- [Task to complete] From the first line of the data through the line containing "pages : List Nat", return each line exactly.

- [Data for this exercise]
* * * * *

/-- A registration for collectives (R356, R357). -/
structure Registration where
  st : RegState
  /-- the owner's domain at CREG (32 bits) -/
  dom : Nat
  name : Nat
  /-- buffer address (52 bits) -/
  addr : Nat
  /-- the place of each 4 KiB page of the span, as CREG found it -/
  pages : List Nat
  /-- contribution length n -/
  len : Nat
  kind : Nat
  /-- index j -/
  index : Nat
  /-- participants m -/
  count : Nat
  gather : Bool
  /-- the place of the memory barrier, as CREG found it -/
  bar : Nat
  /-- posts outstanding, oldest first -/
  posts : List Post := []
  /-- next sequence number (32 bits) -/
  next : BitVec 32 := 1
  /-- s of the latest ended collective (32 bits) -/
  lastS : BitVec 32 := 0
  /-- code of the latest failure (8 bits) -/
  code : Nat := 0
  /-- words of the contribution to the next collective that the arcade has read (R360) -/
  got : Tab Word := []
  /-- the running collective: the posts of the other modules' participants (R359) -/
  run : Option (List RemotePost) := none
  /-- words of its result already performed in the buffer (R360, R361) -/
  done : List Nat := []
deriving DecidableEq, Repr

/-- What the last placement pass of a context left, and since when another is asked for (R314). -/
structure PassMark where
  /-- the kernels that were in Placing, and the groups that were Free and those that were usable (R314; reset: none) -/
  kids : List Nat := []
  free : List Nat := []
  usable : List Nat := []
  /-- the context's groups (R314; reset: 0) -/
  groups : Nat := 0
  /-- CYCLE of the pass (R314; reset: 0) -/
  done : Nat := 0
  /-- CYCLE since which one of the causes of R314 stands (MODEL'S OWN; reset: none) -/
  asked : Option Nat := none
deriving DecidableEq, Repr

/-- An owner (R14). -/
structure Owner where
  /-- stopped by error containment (R379; 1 bit; reset: no owner) -/
  stopped : Bool := false
  /-- positions held, in order (R14, R15) -/
  grants : List PosGrant := []
  /-- holds a time-share of its one position (R14; 1 bit) -/
  timeShare : Bool := false
  /-- PGROOT (R339; 64 bits; reset: 0) -/
  pgroot : Word := 0
  /-- SVROOT (R339; 64 bits; reset: 0) -/
  svroot : Word := 0
  /-- UDELEG (R161; 22 bits; reset: 0) -/
  udeleg : Word := 0
  /-- CAPW.cls (R321; 4 bits; reset: 0) -/
  capCls : Nat := 0
  /-- CAPW.own (R321; 16 bits; reset: 0) -/
  capOwn : Nat := 0
  /-- CAPW.cap (R321; 16 bits; reset: 0xFFFF) -/
  cap : Nat := 0xFFFF
  /-- THRCAUSE.tcnt (R320; 32 bits; reset: 0) -/
  tcnt : BitVec 32 := 0
  /-- THRCAUSE.cur (R320; 5 bits; reset: 0) -/
  thrCur : BitVec 5 := 0
  /-- limits that lowered a unit in the interval in progress (R321; 5 bits; reset: 0) -/
  thrNow : BitVec 5 := 0
  /-- THRCAUSE [4:0] (R320; 5 bits; reset: 0) -/
  thr : BitVec 5 := 0
  /-- matrix duty in sixteenths (R383; 1 to 16; reset: 16) -/
  duty : Nat := 16
  /-- limits that lowered the duty since it last stood at 16, and so hold it (R321; 5 bits; reset: 0) -/
  heldBy : BitVec 5 := 0
  /-- OWNEV (R384; 64 bits; reset: 0) -/
  ownev : Word := 0
  /-- ARCDOM.dom (R364; 32 bits; reset: 0) -/
  dom : BitVec 32 := 0
  /-- the supervisor's consent to invasive halt (R375; 1 bit; reset: 0) -/
  consent : Bool := false
  /-- kernels by KID (R190; reset: none) -/
  kernels : Tab Kernel := []
  /-- next KID (R190; 32 bits; reset: 1) -/
  nextKid : Nat := 1
  /-- its last placement pass (R314; reset: none) -/
  pass : PassMark := {}
  /-- command rings (R187; reset: none) -/
  cmdRings : Tab CmdRing := []
  /-- barrier cells, numbered `barIndex level unit index` (R284; reset: 0) -/
  cells : Tab BarCell := []
  /-- exchange barriers, numbered as `xbarIndex` (R283; reset: no arrivals) -/
  xbars : Tab (List XArrival) := []
  /-- join cells, numbered 256 x group + cell (R210; reset: none) -/
  joins : Tab JoinCell := []
  /-- registrations by handle (R356; reset: none) -/
  regs : Tab Registration := []
deriving DecidableEq, Repr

* * * * *

- [Task answer]
/-- A registration for collectives (R356, R357). -/
structure Registration where
  st : RegState
  /-- the owner's domain at CREG (32 bits) -/
  dom : Nat
  name : Nat
  /-- buffer address (52 bits) -/
  addr : Nat
  /-- the place of each 4 KiB page of the span, as CREG found it -/
  pages : List Nat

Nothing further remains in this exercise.